Identify and pull out each line of the entries in which "EpochCellMask" occurs.

### [Data extracted from a collection]
- Opening Delimiter -

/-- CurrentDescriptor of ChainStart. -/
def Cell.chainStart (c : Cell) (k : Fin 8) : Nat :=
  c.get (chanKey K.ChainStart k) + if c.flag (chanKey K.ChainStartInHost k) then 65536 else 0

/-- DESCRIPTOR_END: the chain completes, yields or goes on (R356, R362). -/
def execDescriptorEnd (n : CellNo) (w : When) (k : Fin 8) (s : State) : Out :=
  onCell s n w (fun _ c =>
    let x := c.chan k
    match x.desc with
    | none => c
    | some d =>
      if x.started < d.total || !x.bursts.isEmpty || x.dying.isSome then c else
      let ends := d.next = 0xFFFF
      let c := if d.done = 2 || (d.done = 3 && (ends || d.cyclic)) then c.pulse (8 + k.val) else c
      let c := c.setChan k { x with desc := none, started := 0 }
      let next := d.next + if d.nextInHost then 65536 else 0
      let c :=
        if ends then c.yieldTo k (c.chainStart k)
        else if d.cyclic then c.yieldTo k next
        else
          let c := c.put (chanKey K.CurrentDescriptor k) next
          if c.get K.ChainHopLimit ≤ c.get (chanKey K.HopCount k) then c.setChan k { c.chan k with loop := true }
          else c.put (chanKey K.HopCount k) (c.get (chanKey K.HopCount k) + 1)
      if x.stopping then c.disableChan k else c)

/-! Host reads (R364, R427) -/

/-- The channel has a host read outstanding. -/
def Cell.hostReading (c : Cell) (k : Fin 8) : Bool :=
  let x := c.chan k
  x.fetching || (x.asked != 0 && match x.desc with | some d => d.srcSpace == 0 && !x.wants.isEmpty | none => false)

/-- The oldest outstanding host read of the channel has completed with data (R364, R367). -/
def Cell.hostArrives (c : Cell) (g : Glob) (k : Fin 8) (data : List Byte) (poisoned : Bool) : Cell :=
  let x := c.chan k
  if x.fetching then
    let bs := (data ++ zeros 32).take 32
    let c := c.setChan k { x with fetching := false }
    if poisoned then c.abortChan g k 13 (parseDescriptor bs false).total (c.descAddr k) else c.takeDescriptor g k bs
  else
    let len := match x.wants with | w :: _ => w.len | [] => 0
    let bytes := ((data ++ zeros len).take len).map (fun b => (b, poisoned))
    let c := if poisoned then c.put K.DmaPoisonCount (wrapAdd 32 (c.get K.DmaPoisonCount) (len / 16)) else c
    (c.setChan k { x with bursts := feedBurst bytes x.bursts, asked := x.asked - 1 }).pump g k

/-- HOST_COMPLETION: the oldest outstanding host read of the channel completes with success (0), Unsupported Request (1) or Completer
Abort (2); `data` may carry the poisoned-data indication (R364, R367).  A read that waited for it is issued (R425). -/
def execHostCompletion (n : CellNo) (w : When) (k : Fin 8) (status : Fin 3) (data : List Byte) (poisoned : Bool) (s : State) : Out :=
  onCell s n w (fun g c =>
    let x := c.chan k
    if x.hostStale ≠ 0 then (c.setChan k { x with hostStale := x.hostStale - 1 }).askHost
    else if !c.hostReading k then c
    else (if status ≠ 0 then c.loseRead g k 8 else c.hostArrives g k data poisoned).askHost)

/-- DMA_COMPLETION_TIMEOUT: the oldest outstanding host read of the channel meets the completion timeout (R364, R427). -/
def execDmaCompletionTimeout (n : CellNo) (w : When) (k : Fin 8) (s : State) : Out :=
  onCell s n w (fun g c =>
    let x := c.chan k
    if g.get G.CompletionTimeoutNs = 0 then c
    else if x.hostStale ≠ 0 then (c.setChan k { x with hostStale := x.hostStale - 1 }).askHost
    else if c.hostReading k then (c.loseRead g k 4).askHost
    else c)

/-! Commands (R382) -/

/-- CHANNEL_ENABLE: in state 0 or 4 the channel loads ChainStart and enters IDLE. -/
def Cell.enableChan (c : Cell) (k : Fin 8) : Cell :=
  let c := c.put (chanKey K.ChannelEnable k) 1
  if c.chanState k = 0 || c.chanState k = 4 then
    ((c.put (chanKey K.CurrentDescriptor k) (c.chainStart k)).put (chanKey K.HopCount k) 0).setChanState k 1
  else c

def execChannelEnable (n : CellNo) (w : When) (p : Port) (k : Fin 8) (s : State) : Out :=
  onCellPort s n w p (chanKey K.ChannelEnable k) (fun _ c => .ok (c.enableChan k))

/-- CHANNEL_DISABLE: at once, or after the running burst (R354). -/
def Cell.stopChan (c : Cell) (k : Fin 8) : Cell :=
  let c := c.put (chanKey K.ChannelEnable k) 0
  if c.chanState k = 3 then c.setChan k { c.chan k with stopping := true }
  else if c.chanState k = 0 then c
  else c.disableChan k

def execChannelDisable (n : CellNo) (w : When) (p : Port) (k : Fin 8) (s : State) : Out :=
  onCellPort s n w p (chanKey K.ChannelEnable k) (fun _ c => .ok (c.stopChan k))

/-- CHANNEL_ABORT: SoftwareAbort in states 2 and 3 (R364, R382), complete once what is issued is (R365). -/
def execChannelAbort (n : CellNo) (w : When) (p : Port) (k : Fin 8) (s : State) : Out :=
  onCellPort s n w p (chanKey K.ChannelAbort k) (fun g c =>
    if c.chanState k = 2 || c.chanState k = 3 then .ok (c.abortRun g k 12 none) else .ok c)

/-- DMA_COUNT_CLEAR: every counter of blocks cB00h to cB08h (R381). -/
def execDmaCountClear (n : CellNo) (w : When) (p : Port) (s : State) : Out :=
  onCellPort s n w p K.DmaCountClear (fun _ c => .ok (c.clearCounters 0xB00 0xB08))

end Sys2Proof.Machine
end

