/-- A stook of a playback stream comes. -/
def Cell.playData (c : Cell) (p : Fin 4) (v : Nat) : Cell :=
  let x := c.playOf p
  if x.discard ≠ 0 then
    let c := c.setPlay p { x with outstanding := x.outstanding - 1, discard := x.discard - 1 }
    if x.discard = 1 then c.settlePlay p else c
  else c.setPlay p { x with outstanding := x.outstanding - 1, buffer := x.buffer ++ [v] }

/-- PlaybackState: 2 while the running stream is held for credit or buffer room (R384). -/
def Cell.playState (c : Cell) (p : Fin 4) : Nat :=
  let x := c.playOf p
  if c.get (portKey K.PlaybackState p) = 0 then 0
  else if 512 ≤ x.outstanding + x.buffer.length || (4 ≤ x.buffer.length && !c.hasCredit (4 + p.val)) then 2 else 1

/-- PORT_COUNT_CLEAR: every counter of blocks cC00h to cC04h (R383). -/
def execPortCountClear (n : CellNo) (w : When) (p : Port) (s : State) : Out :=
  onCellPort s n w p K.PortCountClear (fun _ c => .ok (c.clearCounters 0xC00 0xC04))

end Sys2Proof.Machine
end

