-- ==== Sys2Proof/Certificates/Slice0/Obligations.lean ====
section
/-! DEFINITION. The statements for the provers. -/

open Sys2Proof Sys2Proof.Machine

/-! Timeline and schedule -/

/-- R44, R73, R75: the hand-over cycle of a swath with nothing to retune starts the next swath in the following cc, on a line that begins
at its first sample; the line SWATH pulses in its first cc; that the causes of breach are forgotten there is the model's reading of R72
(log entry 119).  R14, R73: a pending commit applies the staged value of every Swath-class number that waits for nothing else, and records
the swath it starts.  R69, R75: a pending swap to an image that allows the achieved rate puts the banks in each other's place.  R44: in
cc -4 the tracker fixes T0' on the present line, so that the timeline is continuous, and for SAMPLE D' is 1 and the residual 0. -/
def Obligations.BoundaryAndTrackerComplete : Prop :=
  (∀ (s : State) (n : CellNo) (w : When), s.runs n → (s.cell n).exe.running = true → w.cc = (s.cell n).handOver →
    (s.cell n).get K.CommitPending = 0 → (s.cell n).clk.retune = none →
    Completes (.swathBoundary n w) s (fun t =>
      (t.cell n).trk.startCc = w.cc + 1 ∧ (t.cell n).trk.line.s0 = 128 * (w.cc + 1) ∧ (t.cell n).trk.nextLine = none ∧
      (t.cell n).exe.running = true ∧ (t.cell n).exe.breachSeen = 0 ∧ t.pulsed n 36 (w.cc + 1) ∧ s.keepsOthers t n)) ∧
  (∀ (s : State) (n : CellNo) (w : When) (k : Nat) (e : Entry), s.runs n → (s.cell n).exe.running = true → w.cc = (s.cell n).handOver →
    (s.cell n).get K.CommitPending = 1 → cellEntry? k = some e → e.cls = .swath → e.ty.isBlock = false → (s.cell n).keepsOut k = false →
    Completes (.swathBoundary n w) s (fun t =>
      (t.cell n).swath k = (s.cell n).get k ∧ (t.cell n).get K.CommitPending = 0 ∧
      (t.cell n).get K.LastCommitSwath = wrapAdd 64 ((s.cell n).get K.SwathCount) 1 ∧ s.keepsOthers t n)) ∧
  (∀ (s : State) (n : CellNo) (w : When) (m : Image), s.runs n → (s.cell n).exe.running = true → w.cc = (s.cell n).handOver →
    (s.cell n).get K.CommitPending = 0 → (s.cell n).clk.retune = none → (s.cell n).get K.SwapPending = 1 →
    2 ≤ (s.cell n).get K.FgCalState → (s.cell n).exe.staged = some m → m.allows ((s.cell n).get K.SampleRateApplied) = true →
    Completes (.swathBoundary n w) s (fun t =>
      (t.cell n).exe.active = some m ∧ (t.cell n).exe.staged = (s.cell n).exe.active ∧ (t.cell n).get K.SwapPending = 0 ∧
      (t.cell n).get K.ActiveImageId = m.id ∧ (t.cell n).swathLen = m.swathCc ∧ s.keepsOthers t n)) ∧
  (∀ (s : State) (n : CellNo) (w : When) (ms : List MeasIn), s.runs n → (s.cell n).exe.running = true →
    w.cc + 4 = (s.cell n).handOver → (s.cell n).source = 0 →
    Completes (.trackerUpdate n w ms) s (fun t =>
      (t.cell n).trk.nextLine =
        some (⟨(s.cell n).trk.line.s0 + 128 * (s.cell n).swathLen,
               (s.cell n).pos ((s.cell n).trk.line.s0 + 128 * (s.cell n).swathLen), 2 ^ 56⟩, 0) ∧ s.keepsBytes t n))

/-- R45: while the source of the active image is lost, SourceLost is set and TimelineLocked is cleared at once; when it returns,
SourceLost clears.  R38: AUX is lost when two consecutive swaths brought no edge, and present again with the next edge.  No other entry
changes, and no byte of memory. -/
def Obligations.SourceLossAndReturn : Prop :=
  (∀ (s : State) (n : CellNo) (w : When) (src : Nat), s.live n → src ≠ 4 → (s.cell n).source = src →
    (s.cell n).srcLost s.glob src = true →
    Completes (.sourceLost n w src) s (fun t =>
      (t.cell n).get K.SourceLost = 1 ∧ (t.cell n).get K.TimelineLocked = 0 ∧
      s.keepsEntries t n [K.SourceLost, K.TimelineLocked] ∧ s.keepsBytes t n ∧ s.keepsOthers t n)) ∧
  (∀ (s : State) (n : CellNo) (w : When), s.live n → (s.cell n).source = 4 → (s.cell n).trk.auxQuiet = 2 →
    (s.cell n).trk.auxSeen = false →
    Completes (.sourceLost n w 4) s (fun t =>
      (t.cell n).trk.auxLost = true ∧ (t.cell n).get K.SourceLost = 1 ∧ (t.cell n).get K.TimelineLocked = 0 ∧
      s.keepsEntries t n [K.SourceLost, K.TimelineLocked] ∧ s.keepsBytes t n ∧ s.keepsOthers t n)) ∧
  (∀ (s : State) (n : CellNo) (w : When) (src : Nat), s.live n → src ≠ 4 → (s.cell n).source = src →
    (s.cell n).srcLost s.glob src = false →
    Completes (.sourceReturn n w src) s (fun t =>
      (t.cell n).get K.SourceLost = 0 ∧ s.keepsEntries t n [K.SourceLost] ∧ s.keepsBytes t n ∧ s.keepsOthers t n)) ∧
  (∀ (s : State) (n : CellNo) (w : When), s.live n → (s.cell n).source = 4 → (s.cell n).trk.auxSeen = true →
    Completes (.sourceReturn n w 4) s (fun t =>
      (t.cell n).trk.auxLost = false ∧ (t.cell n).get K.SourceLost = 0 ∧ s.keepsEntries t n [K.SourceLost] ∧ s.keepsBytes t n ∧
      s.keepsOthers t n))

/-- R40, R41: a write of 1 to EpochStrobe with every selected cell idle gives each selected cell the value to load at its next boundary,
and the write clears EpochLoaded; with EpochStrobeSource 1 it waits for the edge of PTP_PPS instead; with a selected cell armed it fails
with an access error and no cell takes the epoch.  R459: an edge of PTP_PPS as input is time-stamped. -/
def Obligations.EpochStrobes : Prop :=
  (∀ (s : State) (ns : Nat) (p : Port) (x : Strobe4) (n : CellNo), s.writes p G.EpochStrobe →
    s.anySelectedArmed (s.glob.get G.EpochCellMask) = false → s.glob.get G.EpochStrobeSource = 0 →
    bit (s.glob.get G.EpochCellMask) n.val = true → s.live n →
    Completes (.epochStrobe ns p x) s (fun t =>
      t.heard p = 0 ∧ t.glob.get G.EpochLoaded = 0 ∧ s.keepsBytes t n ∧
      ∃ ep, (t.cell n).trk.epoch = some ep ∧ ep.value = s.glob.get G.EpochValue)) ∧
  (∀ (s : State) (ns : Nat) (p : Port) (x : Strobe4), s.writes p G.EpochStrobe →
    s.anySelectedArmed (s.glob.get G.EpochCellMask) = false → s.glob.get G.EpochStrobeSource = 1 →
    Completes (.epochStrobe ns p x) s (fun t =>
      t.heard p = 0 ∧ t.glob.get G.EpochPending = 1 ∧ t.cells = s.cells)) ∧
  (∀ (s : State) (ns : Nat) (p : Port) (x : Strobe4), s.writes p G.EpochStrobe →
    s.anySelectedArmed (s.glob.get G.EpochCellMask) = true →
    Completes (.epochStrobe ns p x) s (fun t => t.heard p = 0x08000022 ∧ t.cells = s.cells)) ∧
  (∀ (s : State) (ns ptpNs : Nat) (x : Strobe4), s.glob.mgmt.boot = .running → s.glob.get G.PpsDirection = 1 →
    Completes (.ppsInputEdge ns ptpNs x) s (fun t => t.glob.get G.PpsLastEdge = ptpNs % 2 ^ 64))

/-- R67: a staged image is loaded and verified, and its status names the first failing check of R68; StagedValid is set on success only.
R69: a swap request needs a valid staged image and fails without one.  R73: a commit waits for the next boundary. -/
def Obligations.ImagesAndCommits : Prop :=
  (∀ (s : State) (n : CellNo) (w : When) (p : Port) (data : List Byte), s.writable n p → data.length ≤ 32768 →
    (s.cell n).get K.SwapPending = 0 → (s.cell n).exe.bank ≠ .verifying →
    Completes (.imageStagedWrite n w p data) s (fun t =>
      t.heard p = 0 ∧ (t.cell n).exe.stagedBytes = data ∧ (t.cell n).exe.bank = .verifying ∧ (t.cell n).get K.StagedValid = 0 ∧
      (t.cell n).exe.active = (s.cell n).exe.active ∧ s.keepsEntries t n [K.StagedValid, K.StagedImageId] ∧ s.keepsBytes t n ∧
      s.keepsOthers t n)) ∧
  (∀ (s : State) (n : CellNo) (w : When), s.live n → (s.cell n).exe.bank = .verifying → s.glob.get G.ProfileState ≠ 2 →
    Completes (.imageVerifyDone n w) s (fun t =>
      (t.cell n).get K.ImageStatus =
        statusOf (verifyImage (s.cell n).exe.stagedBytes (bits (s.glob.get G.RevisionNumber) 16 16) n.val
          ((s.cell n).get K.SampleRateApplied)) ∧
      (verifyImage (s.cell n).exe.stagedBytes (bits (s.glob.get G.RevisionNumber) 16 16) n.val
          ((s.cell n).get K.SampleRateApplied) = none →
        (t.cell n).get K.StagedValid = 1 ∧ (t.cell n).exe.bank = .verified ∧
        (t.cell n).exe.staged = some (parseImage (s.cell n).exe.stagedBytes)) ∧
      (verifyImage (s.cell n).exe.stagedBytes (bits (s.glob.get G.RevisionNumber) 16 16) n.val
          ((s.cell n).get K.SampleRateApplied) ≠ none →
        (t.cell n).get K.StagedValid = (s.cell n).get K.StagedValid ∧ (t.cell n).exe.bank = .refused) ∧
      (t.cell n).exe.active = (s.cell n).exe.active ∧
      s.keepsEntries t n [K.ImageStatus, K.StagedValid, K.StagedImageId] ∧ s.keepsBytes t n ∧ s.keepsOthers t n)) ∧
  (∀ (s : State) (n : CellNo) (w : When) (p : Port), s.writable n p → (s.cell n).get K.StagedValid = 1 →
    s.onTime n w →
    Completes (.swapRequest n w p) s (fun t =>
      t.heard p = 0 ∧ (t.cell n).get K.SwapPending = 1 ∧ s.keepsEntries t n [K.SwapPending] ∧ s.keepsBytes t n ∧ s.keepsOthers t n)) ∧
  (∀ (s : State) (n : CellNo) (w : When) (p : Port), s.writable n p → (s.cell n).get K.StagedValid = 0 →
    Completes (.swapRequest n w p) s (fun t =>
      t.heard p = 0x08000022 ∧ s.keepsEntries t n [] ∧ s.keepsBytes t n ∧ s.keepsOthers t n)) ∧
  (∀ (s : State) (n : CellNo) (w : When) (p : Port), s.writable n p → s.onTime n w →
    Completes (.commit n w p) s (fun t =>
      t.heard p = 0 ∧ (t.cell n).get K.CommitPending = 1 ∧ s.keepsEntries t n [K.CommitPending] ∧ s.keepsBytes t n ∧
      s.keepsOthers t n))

- Closing Delimiter -

### [Exercise output]
    s.anySelectedArmed (s.glob.get G.EpochCellMask) = false → s.glob.get G.EpochStrobeSource = 0 →
    bit (s.glob.get G.EpochCellMask) n.val = true → s.live n →
    s.anySelectedArmed (s.glob.get G.EpochCellMask) = false → s.glob.get G.EpochStrobeSource = 1 →
    s.anySelectedArmed (s.glob.get G.EpochCellMask) = true →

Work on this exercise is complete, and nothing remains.